## EXERCISE INSTRUCTIONS
For the listing below, output exactly the lines from the line with "Sys2Proof.Machine.execWatchSet tag payload s" up to and including the line with "type tag payload s", and no other lines.

*** DATA TO PROCESS ***

-- ==== Sys2Proof/Machine/Dispatch.lean ====
section
/-! DEFINITION. One arm for each command: the meaning it calls. -/

namespace Sys2Proof.Machine

def exec (i : Instr) (s : State) : Host.Outcome State Fault Refusal :=
  match i with
  | .powerReset hrxSpace => Sys2Proof.Machine.execPowerReset hrxSpace s
  | .pinReset hrxSpace => Sys2Proof.Machine.execPinReset hrxSpace s
  | .linkReset => Sys2Proof.Machine.execLinkReset s
  | .gapTimerExpiry => Sys2Proof.Machine.execGapTimerExpiry s
  | .byteArrival value => Sys2Proof.Machine.execByteArrival value s
  | .byteFramingError => Sys2Proof.Machine.execByteFramingError s
  | .wordArrival lane word marker => Sys2Proof.Machine.execWordArrival lane word marker s
  | .dispatchStart => Sys2Proof.Machine.execDispatchStart s
  | .damageMarking channel k => Sys2Proof.Machine.execDamageMarking channel k s
  | .dispatchCompletion choice => Sys2Proof.Machine.execDispatchCompletion choice s
  | .ackTimerExpiry channel slot => Sys2Proof.Machine.execAckTimerExpiry channel slot s
  | .transmissionStart => Sys2Proof.Machine.execTransmissionStart s
  | .sendCompletion => Sys2Proof.Machine.execSendCompletion s
  | .ping tag payload => Sys2Proof.Machine.execPing tag payload s
  | .deviceReset tag payload => Sys2Proof.Machine.execDeviceReset tag payload s
  | .linkSet tag payload => Sys2Proof.Machine.execLinkSet tag payload s
  | .deviceQuery tag payload => Sys2Proof.Machine.execDeviceQuery tag payload s
  | .bankOpen tag payload => Sys2Proof.Machine.execBankOpen tag payload s
  | .bankData tag payload => Sys2Proof.Machine.execBankData tag payload s
  | .bankSeal tag payload upsets => Sys2Proof.Machine.execBankSeal tag payload upsets s
  | .bankFree tag payload => Sys2Proof.Machine.execBankFree tag payload s
  | .bankQuery tag payload => Sys2Proof.Machine.execBankQuery tag payload s
  | .laneSet tag payload => Sys2Proof.Machine.execLaneSet tag payload s
  | .laneQuery tag payload => Sys2Proof.Machine.execLaneQuery tag payload s
  | .chanConfig tag payload => Sys2Proof.Machine.execChanConfig tag payload s
  | .chanBind tag payload => Sys2Proof.Machine.execChanBind tag payload s
  | .chanStart tag payload => Sys2Proof.Machine.execChanStart tag payload s
  | .chanStop tag payload => Sys2Proof.Machine.execChanStop tag payload s
  | .chanAbort tag payload => Sys2Proof.Machine.execChanAbort tag payload s
  | .chanClear tag payload => Sys2Proof.Machine.execChanClear tag payload s
  | .chanSwap tag payload => Sys2Proof.Machine.execChanSwap tag payload s
  | .chanQuery tag payload => Sys2Proof.Machine.execChanQuery tag payload s
  | .chanRotate tag payload => Sys2Proof.Machine.execChanRotate tag payload s
  | .watchSet tag payload => Sys2Proof.Machine.execWatchSet tag payload s
  | .watchOff tag payload => Sys2Proof.Machine.execWatchOff tag payload s
  | .watchQuery tag payload => Sys2Proof.Machine.execWatchQuery tag payload s
  | .badType type tag payload => Sys2Proof.Machine.execBadType type tag payload s
  | .hrxChangesToSpace => Sys2Proof.Machine.execHrxChangesToSpace s
  | .hrxChangesToMark => Sys2Proof.Machine.execHrxChangesToMark s

end Sys2Proof.Machine
end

*** End of DATA TO PROCESS ***

## ANSWER BOX
  | .watchSet tag payload => Sys2Proof.Machine.execWatchSet tag payload s
  | .watchOff tag payload => Sys2Proof.Machine.execWatchOff tag payload s
  | .watchQuery tag payload => Sys2Proof.Machine.execWatchQuery tag payload s
  | .badType type tag payload => Sys2Proof.Machine.execBadType type tag payload s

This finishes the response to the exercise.